Photo:ITAR-TASS"We would not like Baikonur to ruin," Talgat Musabayev, Head of the National Space Agency of Kazakhstan, said in an interview, itar-tass.com reports.
At the end of last year, the governments of Russia and Kazakhstan fixed a roadmap for the use and development of the space launch facilities of the Baikonur cosmodrome and of the city of the same name.
Talgat Musabayev, Head of the National Space Agency of Kazakhstan, told the newspaper Izvestia about the rules according to which the world's largest space launch center would begin to operate in future.

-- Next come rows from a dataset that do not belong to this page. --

theorem sum_takenBy (float share : Nat) (pool : Nat → Nat) (c : Nat) :
    ((List.range c).map (takenBy float share pool)).sum = takenBefore float share pool c := by
  induction c with
  | zero => rfl
  | succ c ih => rw [List.range_succ, List.map_append, List.sum_append, ih]; rfl

/-- A round of visits with no core in need. -/
theorem State.visits_calm {s : State} {g : Nat} (h : (s.grove g).needy = []) (m : Nat) :
    ((List.range m).foldl (fun s c => s.visit g c) s).grove g = { s.grove g with
        float := (s.grove g).float - takenBefore (s.grove g).float (s.grove g).shareNow (fun c => (s.core (g * coresPerGrove + c)).pool) m }
      ∧ ∀ c, (((List.range m).foldl (fun s c => s.visit g c) s).core (g * coresPerGrove + c)).pool
          = (s.core (g * coresPerGrove + c)).pool + if c < m then
            takenBy (s.grove g).float (s.grove g).shareNow (fun c => (s.core (g * coresPerGrove + c)).pool) c else 0 := by
  induction m with
  | zero => exact ⟨rfl, fun c => rfl⟩
  | succ m ih =>
    rw [List.range_succ, List.foldl_append, List.foldl_cons, List.foldl_nil]
    generalize (List.range m).foldl (fun s c => s.visit g c) s = z at ih ⊢
    obtain ⟨hg, hc⟩ := ih
    have hv := State.visit_calm (s := z) (g := g) (by rw [hg]; exact h) m
    have hm := hc m
    rw [if_neg (Nat.lt_irrefl m), Nat.add_zero] at hm
    rw [hg, hm] at hv
    change z.visit g m = z.fed g m (takenBy (s.grove g).float (s.grove g).shareNow (fun c => (s.core (g * coresPerGrove + c)).pool) m) at hv
    refine ⟨?_, fun c => ?_⟩
    · rw [hv, State.fed_grove, hg]
      exact congrArg (fun n => { s.grove g with float := n }) (Nat.sub_sub _ _ _)
    · by_cases hcm : c = m
      · subst hcm
        rw [hv, State.fed_core, if_pos (Nat.lt_succ_self c)]
        exact congrArg (· + _) hm
      · rw [State.visit_core_other _ _ _ _ (by omega), hc c]
        by_cases hlt : c < m
        · rw [if_pos hlt, if_pos (by omega)]
        · rw [if_neg hlt, if_neg (by omega)]

/-- A round of visits with one core in need. -/
theorem State.visits_needy {s : State} {g d b : Nat} (h : (s.grove g).needy = [(d, b)]) {m : Nat} (hm : d < m) (c : Nat) (hc : c ≤ d) :
    ((List.range m).foldl (fun s c => s.visit g c) s).core (g * coresPerGrove + c) = (s.visit g d).core (g * coresPerGrove + c) := by
  have hbefore (n : Nat) (hn : n ≤ d) : (List.range n).foldl (fun s c => s.visit g c) s = s := by
    induction n with
    | zero => rfl
    | succ n ih =>
      rw [List.range_succ, List.foldl_append, ih (by omega)]
      exact State.visit_passed h (by omega)
  induction m with
  | zero => cases hm
  | succ m ih =>
    rw [List.range_succ, List.foldl_append, List.foldl_cons, List.foldl_nil]
    by_cases hdm : d = m
    · subst hdm
      rw [hbefore d le_rfl]
    · rw [State.visit_core_other _ _ _ _ (by omega), ih (by omega)]

theorem State.op?_updOp_same (s : State) (n : Nat) (f : Op → Op) (hf : ∀ o, (f o).id = o.id) :
    (s.updOp n f).op? n = (s.op? n).map f := by
  have hp : (fun o : Op => o.id == n) ∘ (fun o => if o.id == n then f o else o) = fun o => o.id == n := by
    funext o
    dsimp only [Function.comp]
    split
    · rw [hf]
    · rfl
  unfold State.op? State.updOp
  dsimp only
  rw [List.find?_map, hp]
  cases ho : s.ops.find? (fun o => o.id == n) with
  | none => rfl
  | some o => exact congrArg some (if_pos (List.find?_some ho))

/-! ### AMBER_REVOLUTION -/

/-- The state as a revolution's visits begin. -/
def State.revolving (s : State) (g : Nat) : State := s.amberNow.updGrove g (fun x =>
  let x := x.takeCfg
  { x with float := min (x.float + x.rateNow) x.fmaxNow, lastRev := x.lastRev + 24 })

theorem exec_amberRevolution {s : State} {g : Nat} (h : (s.grove g).lastRev + 24 ≤ (s.grove g).cycle) :
    ∃ s', exec (.amberRevolution g) s = .next s' ∧ SameAmber ((List.range coresPerGrove).foldl (fun s c => s.visit g c) (s.revolving g)) s' :=
  ⟨_, if_neg (Nat.not_lt.2 h), (State.noteShort_sameAmber _).trans (SameAmber.foldl (fun z e => z.waitMore_sameAmber g e) _ _)⟩

theorem State.revolving_grove {s : State} {g : Nat} (h : (s.grove g).cfgNext = none) : ∃ p : Nat × Nat → Bool,
    (s.revolving g).grove g = { s.grove g with
        needy := (s.grove g).needy.filter p, lastRev := (s.grove g).lastRev + 24
        float := min ((s.grove g).float + (s.grove g).rateNow) (s.grove g).fmaxNow }
      ∧ ∀ e, s.wantsAmber (g * coresPerGrove + e.1) e.2 = true → p e = true := by
  obtain ⟨p, hp, hw⟩ := s.amberNow_grove g
  refine ⟨p, ?_, hw⟩
  unfold State.revolving
  rw [State.grove_updGrove, if_pos rfl, hp]
  unfold GroveSt.takeCfg
  dsimp only
  rw [h]
  rfl

/-- R316, R353, R354, R360: amber's revolution, the stretch of the clock, and arbitration. -/
theorem amberAndArbitration : Rules.AmberAndArbitration := by
  dsimp only [Rules.AmberAndArbitration]
  refine ⟨?_, ?_, fun g s h => ⟨s, if_pos h, rfl⟩, fun g s _ => ⟨_, rfl, (State.grove_updGrove _ _ _ _).trans (if_pos rfl), rfl⟩, ?_⟩
  · rintro g s ⟨hdue, hcfg, hneedy⟩
    obtain ⟨s', hexec, hsame⟩ := exec_amberRevolution hdue
    obtain ⟨p, hg, -⟩ := State.revolving_grove hcfg
    obtain ⟨hgrove, hcore⟩ := State.visits_calm (s := s.revolving g) (g := g) (by rw [hg, hneedy]; rfl) coresPerGrove
    have hpool : (fun c => ((s.revolving g).core (g * coresPerGrove + c)).pool) = fun c => (s.core (g * coresPerGrove + c)).pool :=
      funext fun c => (s.amberNow_core _).1
    rw [hpool, hg] at hgrove hcore
    refine ⟨s', hexec, takenBy (min ((s.grove g).float + (s.grove g).rateNow) (s.grove g).fmaxNow) (s.grove g).shareNow
      (fun c => (s.core (g * coresPerGrove + c)).pool), fun c hc => ⟨?_, ?_⟩, ?_, ?_⟩
    · rw [sum_takenBy, Nat.mul_comm 24 g]
      rfl
    · rw [Nat.mul_comm 24 g, (hsame.core _).1]
      refine (hcore c).trans ?_
      rw [if_pos (show c < coresPerGrove from hc), show (s.revolving g).core _ = s.amberNow.core _ from rfl, (s.amberNow_core _).1]
      rfl
    · rw [sum_takenBy, (hsame.grove g).1, hgrove]
      rfl
    · rw [(hsame.grove g).2, hgrove]
  · rintro g d b s ⟨hdue, hcfg, hneedy, hd, hwants, hresv, hpool⟩
    obtain ⟨s', hexec, hsame⟩ := exec_amberRevolution hdue
    obtain ⟨p, hg, hp⟩ := State.revolving_grove hcfg
    rw [Nat.mul_comm 24 g] at hwants hresv hpool ⊢
    have hqueue : ((s.revolving g).grove g).needy = [(d, b)] := by
      rw [hg, hneedy]
      exact List.filter_eq_self.2 fun e he => hp e (List.mem_singleton.1 he ▸ hwants)
    have hcore (n : Nat) : (s.revolving g).core n = s.amberNow.core n := rfl
    have hvisits := State.visits_needy hqueue (m := coresPerGrove) hd
    obtain ⟨hfull, hheld⟩ := State.visit_needy hqueue ((s.amberNow_core _).2 hresv)
    rw [hcore, (s.amberNow_core _).1, hg] at hfull hheld
    refine ⟨s', hexec, ?_, ?_, fun c hc => ?_⟩
    · exact (hsame.core _).1.trans ((congrArg CoreSt.pool (hvisits d le_rfl)).trans hfull)
    · exact (hsame.core _).2.trans ((congrArg CoreSt.resv (hvisits d le_rfl)).trans hheld)
    · refine (hsame.core _).1.trans ((congrArg CoreSt.pool (hvisits c hc.le)).trans ?_)
      rw [State.visit_core_other _ _ _ _ (by omega), hcore]
      exact (s.amberNow_core _).1
  · rintro o s ⟨ho, harb, hsince⟩
    refine ⟨s.updOp o.id (fun p => { p with arb := p.arb - 1, since := s.cycleOf (coreOf o.slot) }), ?_, ?_, rfl⟩
    · change execArbitrationEscalate o.id s = _
      unfold execArbitrationEscalate
      rw [ho]
      dsimp only
      rw [if_neg (not_or.2 ⟨harb, Nat.not_lt.2 (show o.since + 4096 ≤ s.cycleOf (coreOf o.slot) from hsince)⟩)]
    · rw [State.op?_updOp_same s o.id (fun p => { p with arb := p.arb - 1, since := s.cycleOf (coreOf o.slot) }) (fun _ => rfl), ho]
      rfl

"Changes will concern the launch complex for Zenit carrier rockets and Baikonur city proper. In point of fact, we agreed on arrangements for their joint use and servicing. We agreed on that and recorded it on paper that a project for the establishment of a space rocket complex 'Baiterek' will be implemented with the use of the carrier rocket Zenit. Before January 2015 that complex will be withdrawn from Russia's lease holding and turned over to Kazakhstan which will assume spending on its maintenance — about $10 million. However, this also refers to a joint use of the complex.... We also plan in future to upgrade Zenit space rocket so as to develop on the basis of the complex a heavy-duty space rocket capable of replacing Proton subsequently. We also agreed to mull the possibility of co-development of a light-class rocket for Baikonur," Musabayev said. He emphasized that Kazakhstan "eyes becoming a space faring power".
"Neither me nor any sober-minded person in Kazakhstan wants Russia to quit Baikonur. We are partners and allies, and it is normal to have joint strategic projects for this level of interstate interaction. If Russia gets minded sometime in the future to quit Baikonur, we would not like Baikonur to ruin. We shall do everything we can for the Baikonur to remain the gate into the outer space, and we shall be implementing the space program on our own," Musabayev pointed out.